Les heurts qui ont émaillé le passage du convois français au Niger fin novembre et la réaction rapide du président Bazoum pour sanctionner les manquements du gouvernement ont illustré la nouvelle force du partenariat franco – nigérien. En effet, ce pays occupe désormais une place de choix dans la stratégie française au Sahel.
C’est en avril 2018 que pour la première fois le Niger demande à la France d’intervenir sur son sol, raconte le général Blachon, ancien commandant de l’opération de Barkhane de 2018 à 2019. « Au même moment nous étions très engagés au Burkina, mais nous leur avons dit : on arrive ». Deux mois après, l’opération Aconit était lancée. C’est au cours de cette mission que le caporal-chef Blasco s’illustrera par son courage. Le général poursuit : « cette opération faite à leur demande fut une belle réussite et leur a permis de prendre confiance […] ils ont en été vraiment reconnaissant ».
C’est la détérioration des relations avec la junte malienne qui va pousser la France à se recentrer sur le Niger. En effet, si le putsch du 18 août 2020 est dans un premier temps vu comme un moyen de ramener de l’ordre au Mali, très vite la France réalise que rien ne change. Au contraire, peu à peu apparait dans le pays le spectre de Wagner, la société militaire privée russe. En juillet 2021, le président Macron annonce donc une réduction de Barkhane et son retrait du Mali pour se recentrer sur le Niger. « Niamey nous va très bien » affirme le général Blachon, « c’est une chose que j’ai demandé pendant trois ans et que je vois enfin aboutir. Nous perdions notre temps au nord, nous avons donc extrêmement bien fait de nous retirer à Niamey, cela suffit amplement pour éviter que tout ça [le Sahel] ne tombe ». En effet, le Niger offre deux avantages, l’un stratégique et l’autre purement politique.
Position stratégique du Niger
Malgré l’exemplarité de la gouvernance en Mauritanie, seul pays du G5 Sahel à avoir éradiqué la menace terroriste sur son sol, la position géographique du pays est marginale.

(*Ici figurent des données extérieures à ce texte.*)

-- ==== Sys2Proof/Machine/State.lean ====
section
/-!
DEFINITION. The machine's state as plain data (spec/10_state.md R10 to R31, spec/61_devices.md), the
environment's inputs (spec/00_scope.md R6, spec/61_devices.md R203), the reasons a step stops, and
the state after reset (spec/70_reset_and_hazards.md R260, spec/10_state.md R31).
-/

namespace Sys2Proof.Machine

/-! ### Reasons to stop -/

/-- The model's faults (spec/60_exceptions.md R151). None is an event of the chip: each is a place
where the spec gives no next state, so each is safe (the model stops, it never invents a state). -/
inductive Fault where
  /-- Opcodes 22 to 31; raised by the fetch of such a word (R71). Safe. -/
  | reservedOpcode
  /-- Modifier 11 of an immediate form; raised by the fetch of such a word (R72). Safe. -/
  | reservedModifier
  /-- An unassigned bit is 1 under `UNUSED_BITS_POLICY = refuse`; raised by the fetch (R73). Safe. -/
  | nonzeroUnusedBits
  /-- `csr mov` on an index the spec does not define; raised by the six CSR instructions (R27). Safe. -/
  | undefinedCsr
  /-- A `csr mov` operation the spec does not define; raised by the fetch of such a word (R138). Safe. -/
  | undefinedCsrOperation
  /-- `ld` or `st` to an address that is in no range of the map; raised by them (R46). Safe. -/
  | unmappedAddress
  /-- A store into the loaded program under the guard of R55; raised by `st`. Safe. -/
  | storeToCode
  /-- A fetch outside the `IMEM_WORDS` words; raised by the fetch (R15, R41). Safe. -/
  | fetchOutOfRange
  /-- A fetch of a word inside the instruction memory that no loader has placed; raised by the fetch
  (notes/assumptions/6.md). Safe. -/
  | fetchUnwritten
  /-- A pc that is not a multiple of 4 under `PC_STEP = 4`; raised by the fetch, `ret` and `iret`
  (R16). Safe. -/
  | misalignedPc
  /-- The machine has executed `hlt` and the watchdog is disabled: there is no step; raised by `step`
  (R6, R130). Safe. -/
  | halted
deriving DecidableEq, Repr

/-- The model's refusals. -/
inductive Refusal where
  /-- The instruction has no meaning in this model; no arm of `exec` answers it. Safe. -/
  | notModelled (mnemonic : String)
  /-- A `csr mov` set aimed at a reserved bit: the program is outside the software contract and the
  spec says that the model refuses it (R25, 93_implementation_defined.md U9); raised by the two set
  instructions. Safe. -/
  | reservedCsrBit
deriving DecidableEq, Repr

/-! ### Memory -/

/-- A sparse memory: byte lanes by key, keys strictly rising. Lane `l` of the 32-bit cell (or
instruction word) number `a` has the key `4 * a + l`. An unlisted lane has no value in the list; what
it reads as is said by `State.ramLane` and `fetchWord` (notes/assumptions/4.md, 6.md). -/
abbrev Memory := List Host.Cell

/-- The canonical form: keys strictly rising. -/
abbrev Memory.wf (m : Memory) : Prop := m.Pairwise (fun x y => x.1 < y.1)

/-! ### The bus and the devices -/

/-- The state of the APB controller (R200, R201). Between two steps it is `idle`, or `access` while a
load or store waits for a device that answers `PREADY = 0` (R53). -/
inductive ApbState where
  | idle
  | setup
  | access
deriving DecidableEq, Repr

/-- PWM (R210, R211). -/
structure Pwm where
  /-- the control word last stored at 0x00010000 -/
  reg : Word
  /-- the 12-bit terminal count PR -/
  pr : BitVec 12
  /-- the 12-bit counter TMR -/
  tmr : BitVec 12
  /-- the duty cycle master register -/
  dutyMaster : BitVec 12
  /-- the duty cycle slave register, `duty_cycle_out` -/
  dutySlave : BitVec 12
  /-- the SR latch, the output level -/
  out : Bool
deriving DecidableEq, Repr

/-- UART (R220 to R226). -/
structure Uart where
  txreg : Word
  /-- transmit interrupt flag, also the UART's `PREADY` (R221) -/
  txif : Bool
  /-- the stored word is still being sent -/
  txPending : Bool
  /-- bytes of `txreg` moved to the shift register so far -/
  txSent : Nat
  /-- the transmit shift register: a frame of start bit, 8 data bits, stop bit -/
  tsr : BitVec 10
  /-- bits of the frame still to send; 0 when the transmitter is idle (`TSR_Ready`) -/
  tsrBits : Nat
  /-- the level on TX -/
  txLine : Bool
  rcreg : Byte
  /-- receive interrupt flag -/
  rxif : Bool
  /-- the receive shift register -/
  rxShift : Byte
  /-- 0: waiting for a start bit; 1 to 8: data bits; 9: stop bit -/
  rxCount : Nat
  /-- `pullup_en`: the last stop bit was invalid, and RX is forced high -/
  pullupEn : Bool
deriving DecidableEq, Repr

/-- The SPI's four states (R231). -/
inductive SpiFsm where
  | idle
  | assignCs
  | transmission
  | ending
deriving DecidableEq, Repr

/-- SPI (R230 to R238); its three status bits are `csr[2]` bits 10:8. -/
structure Spi where
  fsm : SpiFsm
  startCommand : Bool
  /-- the external master has asserted `cs` (slave mode, R238) -/
  slaveEnable : Bool
  /-- the write buffer -/
  buffer : Word
  shiftReg : Word
  /-- the newer received word -/
  buffer1 : Word
  /-- the older received word -/
  buffer2 : Word
  bitCnt : Nat
  mosi : Bool
  /-- `phase`: high for state transitions and sampling, low for driving MOSI (R231) -/
  phase : Bool
  /-- `clock`, from which SCLK is made (R238) -/
  clock : Bool
deriving DecidableEq, Repr

/-- Programmable timer (R240 to R245); TMCON stands in `State.tmcon`. -/
structure Timer where
  count : BitVec 16
  intFlag : Bool
  /-- the 8-bit toggle flip-flop chain `T_FF_freq_div` (R245) -/
  chain : BitVec 8
deriving DecidableEq, Repr

/-- GPIO (R250 to R253). -/
structure Gpio where
  /-- direction: 0 output, 1 input -/
  tris : BitVec 16
  /-- output data -/
  port : BitVec 16
  /-- the read latch -/
  latch : BitVec 16
  /-- the levels the outside drives (environment) -/
  ext : BitVec 16
  /-- the output pins the outside overdrives (environment, R253) -/
  overdrive : BitVec 16
deriving DecidableEq, Repr

/-- Watchdog (R180 to R183); EN and the prescaler are `csr[4]`. -/
structure Watchdog where
  /-- `freq_div`: system clock cycles since the last `watch_clk` cycle -/
  divider : Nat
  /-- `watch_clk` cycles since the last refresh -/
  count : Nat
  /-- `watchdog_rst_counter`: consecutive cycles in which the pc changed -/
  activity : Nat
  /-- the pc at the last boundary, with which the activity monitor sees a change (R182) -/
  lastPc : Word
  /-- the output `pc_rst` -/
  pcRst : Bool
deriving DecidableEq, Repr

/-! ### The environment (R6 item 2, R156, R203) -/

/-- A clock edge at the timer's inputs (R241 EDGE and CLK_SRC). -/
inductive ClockEdge where
  | internal
  | externalRising
  | externalFalling
deriving DecidableEq, Repr

/-- One thing the environment may do between two instructions. -/
inductive EnvEvent where
  /-- the interrupt of a source occurs: its flag is set (R156) -/
  | setFlag (src : Source)
  /-- one edge at the timer's clock inputs (R244) -/
  | timerClock (edge : ClockEdge)
  /-- one edge of the PWM's prescaled clock (R211) -/
  | pwmTick
  /-- one transmit bit time of the UART (R222) -/
  | uartTxTick
  /-- one receive bit time of the UART with the level on RX (R226) -/
  | uartRxBit (level : Bool)
  /-- the external master drives `cs`: true is asserted, `cs = 0` (R238) -/
  | spiSelect (asserted : Bool)
  /-- one edge of the SPI's `prescale_clk` (in slave mode of the external clock) with the level on MISO (R231, R233) -/
  | spiClock (miso : Bool)
  /-- the outside drives the GPIO pins (R253) -/
  | pins (level overdrive : BitVec 16)
  /-- one system clock cycle of the watchdog; whether the pc changed in it, which it cannot where the last step
  left the pc as it was (R182) -/
  | watchdogCycle (pcChanged : Bool)
  /-- the watchdog fires; no effect unless EN = 1 (R184) -/
  | watchdogFire
deriving DecidableEq, Repr

/-- What the environment does at one instruction boundary, in order, and whether the hardware samples
the interrupt pins there (R160: it need not take a request at the first boundary). -/
structure Boundary where
  events : List EnvEvent
  samples : Bool
deriving DecidableEq, Repr

/-- A boundary at which nothing happens and the pins are sampled. -/
def Boundary.quiet : Boundary := ⟨[], true⟩

/-! ### State -/

/-- The whole machine. INVENTORY.md lists each field with its rule and its reset value. -/
structure State where
  /-- `r0` to `r15` (R10, R11) -/
  regs : Vector Word 16
  /-- program counter (R14) -/
  pc : Word
  /-- flag EQ (R17) -/
  flagEq : Bool
  /-- flag GT (R17) -/
  flagGt : Bool
  /-- `hlt` has executed (R30, R130) -/
  halted : Bool
  /-- `csr[1]`, I2C control, 9 bits (R20) -/
  csr1 : BitVec 9
  /-- `csr[2]`, SPI control, 11 bits (R21) -/
  csr2 : BitVec 11
  /-- `csr[3]`, UART control, 8 bits (R22) -/
  csr3 : BitVec 8
  /-- `csr[4]`, watchdog control, 5 bits (R23) -/
  csr4 : BitVec 5
  /-- `csr[5]`, interrupt control, 22 bits (R24); bit 20 has no storage, a read computes it (R158) -/
  csr5 : BitVec 22
  /-- TMCON, 7 bits (R241); reached by `csr mov` only where `TMCON_CSR` is supplied (R26) -/
  tmcon : BitVec 7
  /-- data memory (R43, R44) -/
  ram : Memory
  /-- instruction memory (R41) -/
  imem : Memory
  /-- APB controller (R201) -/
  bus : ApbState
  /-- PWM (R210) -/
  pwm : Pwm
  /-- UART (R220) -/
  uart : Uart
  /-- SPI (R230) -/
  spi : Spi
  /-- timer (R240) -/
  timer : Timer
  /-- GPIO (R250) -/
  gpio : Gpio
  /-- watchdog (R180) -/
  wdt : Watchdog
  /-- MODEL: the environment's inputs still to come, the next boundary first (notes/assumptions/7.md) -/
  inputs : List Boundary
  /-- MODEL: free values drawn so far (notes/assumptions/2.md) -/
  freeCount : Nat
  /-- MODEL: resets so far, so that data memory is `any` again after each (notes/assumptions/4.md) -/
  epoch : Nat
  /-- MODEL: the configuration record of R3; no step changes it (notes/assumptions/1.md) -/
  cfg : Config
deriving DecidableEq, Repr

/-- What every instruction's meaning answers. -/
abbrev Result := Host.Outcome State Fault Refusal

/-! ### Reset -/

/-- The watchdog enable EN of `csr[4]`: bit 3 or 4 by `WDT_EN_BIT` (R23). -/
def State.watchdogEnabled (s : State) : Bool :=
  match s.cfg.wdtEnBit with
  | .bit3 => s.csr4.getLsbD 3
  | .bit4 => s.csr4.getLsbD 4

/-- Reset over a state that supplies every value the spec leaves unspecified: writes what R31 and R260 state.
`csr[5]` gets GIEH and GIEL (bits 17 and 16), `csr[2]` loses bits 10:8; data memory lists nothing; the PWM, SPI and
timer values are those of R214, R238 and R242; the watchdog's divider and timer are cleared where EN = 0 (R183).
Beyond those rules, as DESIGN CHOICE: the bus is IDLE (notes/assumptions/13.md), and `pc_rst` falls with the reset
it caused, where EN = 1 too (notes/assumptions/14.md). -/
def State.applyReset (u : State) : State :=
  { u with
    pc := u.cfg.resetPc
    halted := false
    csr2 := u.csr2 &&& 0x0FF#11
    csr5 := (u.csr5 ||| 0x030000#22) &&& 0x2FFFFF#22
    ram := []
    bus := .idle
    pwm := { u.pwm with tmr := 0#12, dutyMaster := 0#12, pr := 0xFFF#12 }
    spi := { u.spi with
      fsm := .idle, startCommand := false
      buffer := 0#32, buffer1 := 0#32, buffer2 := 0#32 }
    timer := { u.timer with count := 0#16, intFlag := false }
    wdt := if u.watchdogEnabled then { u.wdt with pcRst := false }
      else { u.wdt with divider := 0, count := 0, pcRst := false } }

/-- The values the model names for what the spec leaves unspecified at power-up: zero throughout, but
for the UART's TXIF (the transmitter is ready) and the idle level 1 of TX, to which R223 and R226 point.
Every one is a DESIGN CHOICE (notes/assumptions/10.md to 13.md, unsafe). -/
def State.blank (c : Config) : State where
  regs := Vector.replicate 16 0#32
  pc := c.resetPc
  flagEq := false
  flagGt := false
  halted := false
  csr1 := 0#9
  csr2 := 0#11
  csr3 := 0#8
  csr4 := 0#5
  csr5 := 0#22
  tmcon := 0#7
  ram := []
  imem := []
  bus := .idle
  pwm := ⟨0#32, 0#12, 0#12, 0#12, 0#12, false⟩
  uart := ⟨0#32, true, false, 0, 0#10, 0, true, 0#8, false, 0#8, 0, false⟩
  spi := ⟨.idle, false, false, 0#32, 0#32, 0#32, 0#32, 0, false, false, false⟩
  timer := ⟨0#16, false, 0#8⟩
  gpio := ⟨0#16, 0#16, 0#16, 0#16, 0#16⟩
  wdt := ⟨0, 0, 0, 0#32, false⟩
  inputs := []
  freeCount := 0
  epoch := 0
  cfg := c

/-- The machine right after reset, under the configuration `c`. -/
def State.resetWith (c : Config) : State := (State.blank c).applyReset

/-- The machine right after reset (R260, R31), with no program loaded (notes/assumptions/6.md). -/
def State.reset : State := State.resetWith Config.default

end Sys2Proof.Machine
end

Elle ne permet donc pas d’agir efficacement contre les groupes terroristes. Le Burkina Faso ne souhaite pas davantage d’aides de la France : il y a une volonté d’indépendance fidèle à l’héritage de Sankara. « Ils ne nous aiment pas beaucoup et ils essayent de se débrouiller seul », ce qui est tout à leur honneur, explique le général Blachon. Plus à l’Est, le Tchad est un appui solide dont l’engagement militaire au côté de la France, très opérationnel, est ancien. Paris n’hésitant pas à l’appuyer en retour, comme l’a illustré le bombardement des colonnes rebelles en février 2019.
Le Niger offre en effet une position géographique plus centrale vis-à-vis du Sahel et offre donc une plus grande souplesse opérationnelle.
Cependant, la mort d’Idriss Deby et la reprise en main brutale du pays par son fils Mahamat Deby inquiète Paris. L’opposition tchadienne est très virulente, le pouvoir est encore instable et pourrait vaciller. Il y a par ailleurs une sorte de schizophrénie à condamner un putsch au Mali et en soutenir un autre au Tchad. Même si la proximité entre la junte malienne et Moscou a pu jouer. Or, « La France doit garder un porte avion en Afrique » analyse Luc N…[1], cadre dirigeant d’un groupe de sécurité qui opère en Afrique. Se déplacer à Niamey permet donc d’effacer ce soutien affirmé mais politiquement gênant. C’est pourquoi l’état-major de Barkhane a été déplacé de N’Djamena à Niamey, dont le pôle aérien « très fortement musclé », selon les mots du Président Macron. Basés dans la capitale nigérienne, les aéronefs Mirages 2000 pourront, en moins de vingt minutes, être envoyés en soutien sur toute colonne en difficulté. Le Niger offre en effet une position géographique plus centrale vis-à-vis du Sahel et permet donc une plus grande souplesse opérationnelle.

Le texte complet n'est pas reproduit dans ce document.